Required action
Up to and including the line with "AMOADD (R213). -/", restate the records below word for word, beginning with their first line.

Records supplied
________________
-- ==== Sys2Proof/Machine/Atomics.lean ====
section
/-! DEFINITION. The atomics, the reductions, the update-only lines and the future words (R210 to R224). Where each is performed
stands in Machine/Memory.lean and Machine/Homes.lean. -/

namespace Sys2Proof.Machine

/-- The scope at which an operation on a region releases and acquires (R214). -/
def regionScope : Region → Scope
  | .ls => .core
  | .scr | .pinned => .clu
  | .wb | .unc => .dev

/-- The release of an order (R214). -/
def orderRel (o : AOrder) (r : Region) : Option Scope := if o = .rel || o = .ar then some (regionScope r) else none

/-- The acquire of an order put on the held write opened last (R214). -/
def orderAcq (o : AOrder) (r : Region) (s : State) : State :=
  if o = .acq || o = .ar then acquireLast .acq (regionScope r) s else s

/-- AMO and AMOX (R210 to R216): they enter the store queue, and their value returns in a held write. -/
def amo (op : RmwOp) (d a b : Reg) (l : BitVec 4) (z : Size) (o : AOrder) (s : State) : Out :=
  let n := sizeBytes z
  afterChecks (checkAccess s (xr s a) n (rmwNeed .atomic)) s fun (x, s1) =>
    if !sqRoom s 1 then hold s else
    let q := StoreOp.rmw op n (xr s b) (xr s d) (some s.hart.nextId) false
    withLog s (storeNeed s q x.loc) s1 fun s2 =>
      finishFx s [d.toNat] (enqueue q x (orderRel o x.region) (orderAcq o x.region (openHeld (xDst d) l 0 1 0 s2)))

/-- AMOADD (R213). -/
def execAmoadd (d a b : Reg) (l : BitVec 4) (z : Size) (o : AOrder) (s : State) : Out := amo .add d a b l z o s
/-- AMOMIN (R213). -/
def execAmomin (d a b : Reg) (l : BitVec 4) (z : Size) (o : AOrder) (s : State) : Out := amo .min d a b l z o s
/-- AMOMAX (R213). -/
def execAmomax (d a b : Reg) (l : BitVec 4) (z : Size) (o : AOrder) (s : State) : Out := amo .max d a b l z o s
/-- AMOMINN (R213). -/
def execAmominn (d a b : Reg) (l : BitVec 4) (z : Size) (o : AOrder) (s : State) : Out := amo .minn d a b l z o s
/-- AMOMAXN (R213). -/
def execAmomaxn (d a b : Reg) (l : BitVec 4) (z : Size) (o : AOrder) (s : State) : Out := amo .maxn d a b l z o s
/-- AMOAND (R213). -/
def execAmoand (d a b : Reg) (l : BitVec 4) (z : Size) (o : AOrder) (s : State) : Out := amo .and d a b l z o s
/-- AMOOR (R213). -/
def execAmoor (d a b : Reg) (l : BitVec 4) (z : Size) (o : AOrder) (s : State) : Out := amo .or d a b l z o s
/-- AMOXOR (R213). -/
def execAmoxor (d a b : Reg) (l : BitVec 4) (z : Size) (o : AOrder) (s : State) : Out := amo .xor d a b l z o s
/-- AMOSWAP (R216). -/
def execAmoswap (d a b : Reg) (l : BitVec 4) (z : Size) (o : AOrder) (s : State) : Out := amo .swap d a b l z o s
/-- AMOCAS (R216): the compare value is read at issue. -/
def execAmocas (d a b : Reg) (l : BitVec 4) (z : Size) (o : AOrder) (s : State) : Out := amo .cas d a b l z o s

/-- RED (R217): a store that combines. -/
def redOperation (op : RmwOp) (a b : Reg) (z : Size) (s : State) : Out :=
  let n := sizeBytes z
  storeIssue s (.rmw op n (xr s b) 0 none true) (checkAccess s (xr s a) n (writeNeed .red)) none

/-- REDADDI (R217). -/
def execRedaddi (a b : Reg) (z : Size) (s : State) : Out := redOperation .add a b z s
/-- REDADDF32 (R217). -/
def execRedaddf32 (a b : Reg) (s : State) : Out := redOperation .addf32 a b .w s
/-- REDADDBF16 (R217). -/
def execRedaddbf16 (a b : Reg) (s : State) : Out := redOperation .addbf16 a b .w s
/-- REDMIN (R217). -/
def execRedmin (a b : Reg) (z : Size) (s : State) : Out := redOperation .min a b z s
/-- REDMAX (R217). -/
def execRedmax (a b : Reg) (z : Size) (s : State) : Out := redOperation .max a b z s
/-- REDMINN (R217). -/
def execRedminn (a b : Reg) (z : Size) (s : State) : Out := redOperation .minn a b z s
/-- REDMAXN (R217). -/
def execRedmaxn (a b : Reg) (z : Size) (s : State) : Out := redOperation .maxn a b z s
/-- REDOR (R217). -/
def execRedor (a b : Reg) (z : Size) (s : State) : Out := redOperation .or a b z s

/-- UO_FLUSH (R218): line `k` of the cluster sends its partials. DEDUCED: notes/assumptions/18.md. -/
def execUoFlush (k : Nat) (s : State) : Out :=
  match s.clu.cm[k]? with
  | none => .next s
  | some x => if x.uo.isSome then .next (settle (uoFlushLine x s)) else .next s

/-- UO_RECALL (R219): the home recalls line `k` and combines its partials. DEDUCED: notes/assumptions/18.md. -/
def execUoRecall (k : Nat) (s : State) : Out :=
  match s.clu.cm[k]? with
  | none => .next s
  | some x => if x.uo.isSome then .next (settle (uoRecallLine x s)) else .next s

/-! ## Future words (R221 to R224) -/

/-- The checks of an FE instruction: those of R148 with size 16, then the places R210 refuses. -/
def feCheck (s : State) (a : Word) : Chk (Access × State) := do
  let (x, s) ← checkAccess s a 16 (rmwNeed .future)
  check (x.region == .wb || x.region == .unc) .protection a
  .ok (x, s)

/-- The task a thread runs, with the address of the FEREAD (R254). -/
def taskOf (h : Hart) : Option (Word × IAddr) := if h.tk.run then some (h.tk.tid, h.pc) else none

/-- An FE instruction with a result. -/
def feRead (op : FeOp) (d a : Reg) (l : BitVec 4) (acq fx : Bool) (s : State) : Out :=
  afterChecks (feCheck s (xr s a)) s fun (x, s1) =>
    if !sqRoom s 1 then hold s else
    let q := StoreOp.fe op 0 (some s.hart.nextId) (if op = .read then taskOf s.hart else none)
    withLog s (storeNeed s q x.loc) s1 fun s2 =>
      let s3 := openHeld (xDst d) l 0 1 0 s2
      let s4 := if acq then acquireLast (if op = .read then .fut else .acq) .dev s3 else s3
      finish s [d.toNat] (enqueue q x none (if fx then markEffect s4 else s4))

/-- FETAKE (R222, R223). -/
def execFetake (d a : Reg) (l : BitVec 4) (s : State) : Out := feRead .take d a l true true s

/-- FEREAD (R222 to R224): in a task that has issued an effect instruction it raises Future Order. -/
def execFeread (d a : Reg) (l : BitVec 4) (s : State) : Out :=
  if s.hart.tk.run && s.hart.tk.effect then trap .futureOrder s.hart.tk.tid s else feRead .read d a l true false s

/-- FEPEEK (R222). -/
def execFepeek (d a : Reg) (l : BitVec 4) (s : State) : Out := feRead .peek d a l false false s

/-- FEPUT (R222, R223): a release at device scope before it leaves the store queue. -/
def execFeput (a b : Reg) (s : State) : Out :=
  storeIssue s (.fe .put (xr s b) none none) (feCheck s (xr s a)) (some .dev)

/-- FECLR (R222). -/
def execFeclr (a : Reg) (s : State) : Out := storeIssue s (.fe .clr 0 none none) (feCheck s (xr s a)) none

end Sys2Proof.Machine
end

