-- ==== Sys2Proof/Machine/Copies.lean ====
section
/-! DEFINITION. Copies (R279 to R293): the record and its checks, what the engine does, the exponent-Huffman coding, and the
completion of a copy. -/

namespace Sys2Proof.Machine

/-! ## The record (R280) -/

/-- The fields of a copy record. -/
structure CopyRec where
  src : Word
  dst : Word
  sorg : Nat
  cols : Nat
  rows : Nat
  dpitch : Nat
  tag : Nat
  op : Nat
  sk : Nat
  dk : Nat
  ends : Nat
  flags : Nat
  rnd : Nat
  dty : Nat
  sty : Nat
  tbl : Nat
  core : Nat
  peer : Nat
  spitch : Nat
  dorg : Nat
  deriving DecidableEq, Repr

/-- The record of 64 bytes (R280, R281). -/
def copyRec (r : List Byte) : CopyRec :=
  { src := wordOf (recNat r 0 8), dst := wordOf (recNat r 8 8), sorg := recNat r 16 8, cols := recNat r 24 2
    rows := recNat r 26 2, dpitch := recNat r 28 4, tag := recByte r 32, op := recByte r 33, sk := recByte r 34 % 4
    dk := recByte r 34 / 4 % 4, ends := recByte r 34, flags := recByte r 35, rnd := recByte r 36, dty := recByte r 37
    sty := recByte r 38, tbl := recByte r 39, core := recNat r 40 2, peer := recNat r 42 2, spitch := recNat r 44 4
    dorg := recNat r 48 8 }

/-- CVT. -/
def CopyRec.cvt (r : CopyRec) : Bool := r.flags % 2 == 1
/-- COMP. -/
def CopyRec.comp (r : CopyRec) : Bool := r.flags / 2 % 2 == 1
/-- DECOMP. -/
def CopyRec.decomp (r : CopyRec) : Bool := r.flags / 4 % 2 == 1
/-- Whether a record loads an exponent table (R288). -/
def CopyRec.load (r : CopyRec) : Bool := r.dk == 3
/-- Whether the source is an address. -/
def CopyRec.srcAddr (r : CopyRec) : Bool := r.sk == 1 || r.sk == 2
/-- Whether the destination is an address. -/
def CopyRec.dstAddr (r : CopyRec) : Bool := r.dk == 0 || r.dk == 2
/-- Whether a record names an exponent table (R288). -/
def CopyRec.namesTable (r : CopyRec) : Bool := r.load || r.comp || r.decomp

/-- The type of a code, i8 where none is named. -/
def tyCode (c : Nat) : Ty := (tyOf c).getD .i8

/-- The memory that an address end names when it is another cluster's or that of core CORE (R281, R285). -/
def remoteEnd (me : Nat) (kind2 : Bool) (cn : Nat) (a : Word) : Option Space :=
  if kind2 then some (.ls cn)
  else match cmWindow a.toNat with
    | some l => if l.space = .scr (clusterOfCore me) then none else some l.space
    | none => none

/-- The remote source of a record. -/
def remoteSrc (me : Nat) (r : CopyRec) : Option Space := if r.srcAddr then remoteEnd me (r.sk == 2) r.core r.src else none
/-- The remote destination of a record; that of CPYPD lies at its peer (R286). -/
def remoteDst (me fn : Nat) (r : CopyRec) : Option Space :=
  if r.dstAddr && fn != 4 then remoteEnd me (r.dk == 2) r.core r.dst else none

/-- Whether an address is the issuer's LS or its scratch window (R285). -/
def localEnd (me : Nat) (a : Word) : Bool :=
  match localLoc me none a.toNat with
  | some l => l.space == .ls me || l.space == .scr (clusterOfCore me)
  | none => false

/-- Whether an address lies in the view range or above it (R281). -/
def viewVa (a : Word) : Bool := decide (viewBase ≤ a.toNat)

/-- Whether a core number is one of the context's partition (R11, R285). -/
def coreInPartition (s : State) (n : Nat) : Bool :=
  decide (n < 7168) && match curCtx s with | some c => c.bays.getLsbD (bayOfCore n) | none => false

/-- The rules of R285 for the two ends of an exchange copy: exactly one is remote, and the other is the issuer's own. R285 names no
field for a record that breaks them: an end that is not the issuer's own, or a second remote one, offends at its own address, and
with no remote end DST does. DESIGN CHOICE: notes/assumptions/103.md. -/
def exchangeRule (me : Nat) (r : CopyRec) : Bool × Bool :=
  match remoteSrc me r, remoteDst me 3 r with
  | some _, none => (true, r.dstAddr && localEnd me r.dst)
  | none, some _ => (r.srcAddr && localEnd me r.src, true)
  | some _, some _ => (true, false)
  | none, none => (true, false)

/-- Whether two types of a record may be joined (R282). -/
def copyPair (t ts : Ty) : Bool := t == ts || streamPair t ts

/-- The element types of exponent-Huffman streams (R289). -/
def ehTy (t : Ty) : Bool := t == .bf16 || t == .e4m3 || t == .e5m2

/-- The fields legal for a function, in ascending order of the byte they name (R280 to R289). A remote end of a function that allows
none offends at its address. Of a COMP with a handle as destination and a DECOMP with a handle as source, ENDS offends, and of either
with OP, OP. DEDUCED: notes/assumptions/32.md; DESIGN CHOICE: notes/assumptions/103.md. -/
def copyRules (s : State) (fn : Nat) (b : List Byte) : List (Bool × Nat) :=
  let r := copyRec b
  let me := s.hart.ar.core
  let load := fn == 0 && r.load
  let comp := fn == 0 && r.comp
  let decomp := fn == 0 && r.decomp
  let x := exchangeRule me r
  let dty : Option Ty := if r.cvt then tyOf r.dty else if r.srcAddr then tyOf r.sty else none
  let fp8Dst := r.dstAddr && match dty with | some t => t.isFp8 | none => false
  [ ((if fn = 3 then x.1 else (remoteSrc me r).isNone) && !(r.srcAddr && viewVa r.src), 0),
    ((if fn = 3 then x.2 else if fn = 4 then isDevVa r.dst else if load then r.dst == 0 else (remoteDst me fn r).isNone) &&
      !(r.dstAddr && viewVa r.dst), 8),
    (r.sorg == 0 || (r.sk == 0 && fn != 1), 16),
    (!load || (r.cols == 0 && r.rows == 0), 24),
    (r.dpitch == 0 || (r.dstAddr && !comp), 28),
    (decide (r.op ≤ 3) && (r.op == 0 || !(fn == 1 || fn == 4 || load || comp || decomp || fp8Dst)), 33),
    (r.ends / 16 == 0 && r.sk != 3 && (r.dk != 3 || fn == 0) && (fn != 4 || r.dk == 0) && (fn != 1 || r.dk == 1) &&
      (!load || r.srcAddr) && (!comp || r.dstAddr) && (!decomp || r.srcAddr), 34),
    (r.flags / 8 == 0 && (fn == 0 || r.flags / 2 == 0) && !(comp && decomp) && !((comp || decomp) && r.cvt) &&
      (!load || r.flags == 0) && (fn != 1 || r.flags == 0), 35),
    (decide (r.rnd ≤ 7) && (r.rnd == 0 || !(load || comp || decomp)), 36),
    (if r.cvt && r.dstAddr then decide (r.dty ≤ 12) else r.dty == 0, 37),
    (if r.srcAddr && !load then
        decide (r.sty ≤ 12) && (fn != 1 || tyIs r.sty Ty.isFl) && (!(comp || decomp) || tyIs r.sty ehTy) &&
        (!(r.cvt && r.dstAddr) || copyPair (tyCode r.dty) (tyCode r.sty))
      else r.sty == 0, 38),
    (if r.namesTable && fn == 0 then decide (r.tbl ≤ 7) else r.tbl == 0, 39),
    (if r.sk = 2 || r.dk = 2 then coreInPartition s r.core && r.core != me else r.core == 0, 40),
    (fn == 4 || r.peer == 0, 42),
    (r.spitch == 0 || (r.srcAddr && !load && !decomp), 44),
    (r.dorg == 0 || (r.dk == 1 && fn != 1), 48) ] ++ zeroRules b 56 8

/-! ## The checks of handles, operations and places (R290) -/

/-- The rows and columns that the destination receives: CPYT transposes them (R283). -/
def dstExtent (fn : Nat) (r : CopyRec) : Nat × Nat := if fn = 2 then (r.cols, r.rows) else (r.rows, r.cols)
________________
Result for this exercise
-- ==== Sys2Proof/Machine/Atomics.lean ====
section
/-! DEFINITION. The atomics, the reductions, the update-only lines and the future words (R210 to R224). Where each is performed
stands in Machine/Memory.lean and Machine/Homes.lean. -/

namespace Sys2Proof.Machine

/-- The scope at which an operation on a region releases and acquires (R214). -/
def regionScope : Region → Scope
  | .ls => .core
  | .scr | .pinned => .clu
  | .wb | .unc => .dev

/-- The release of an order (R214). -/
def orderRel (o : AOrder) (r : Region) : Option Scope := if o = .rel || o = .ar then some (regionScope r) else none

/-- The acquire of an order put on the held write opened last (R214). -/
def orderAcq (o : AOrder) (r : Region) (s : State) : State :=
  if o = .acq || o = .ar then acquireLast .acq (regionScope r) s else s

/-- AMO and AMOX (R210 to R216): they enter the store queue, and their value returns in a held write. -/
def amo (op : RmwOp) (d a b : Reg) (l : BitVec 4) (z : Size) (o : AOrder) (s : State) : Out :=
  let n := sizeBytes z
  afterChecks (checkAccess s (xr s a) n (rmwNeed .atomic)) s fun (x, s1) =>
    if !sqRoom s 1 then hold s else
    let q := StoreOp.rmw op n (xr s b) (xr s d) (some s.hart.nextId) false
    withLog s (storeNeed s q x.loc) s1 fun s2 =>
      finishFx s [d.toNat] (enqueue q x (orderRel o x.region) (orderAcq o x.region (openHeld (xDst d) l 0 1 0 s2)))

/-- AMOADD (R213). -/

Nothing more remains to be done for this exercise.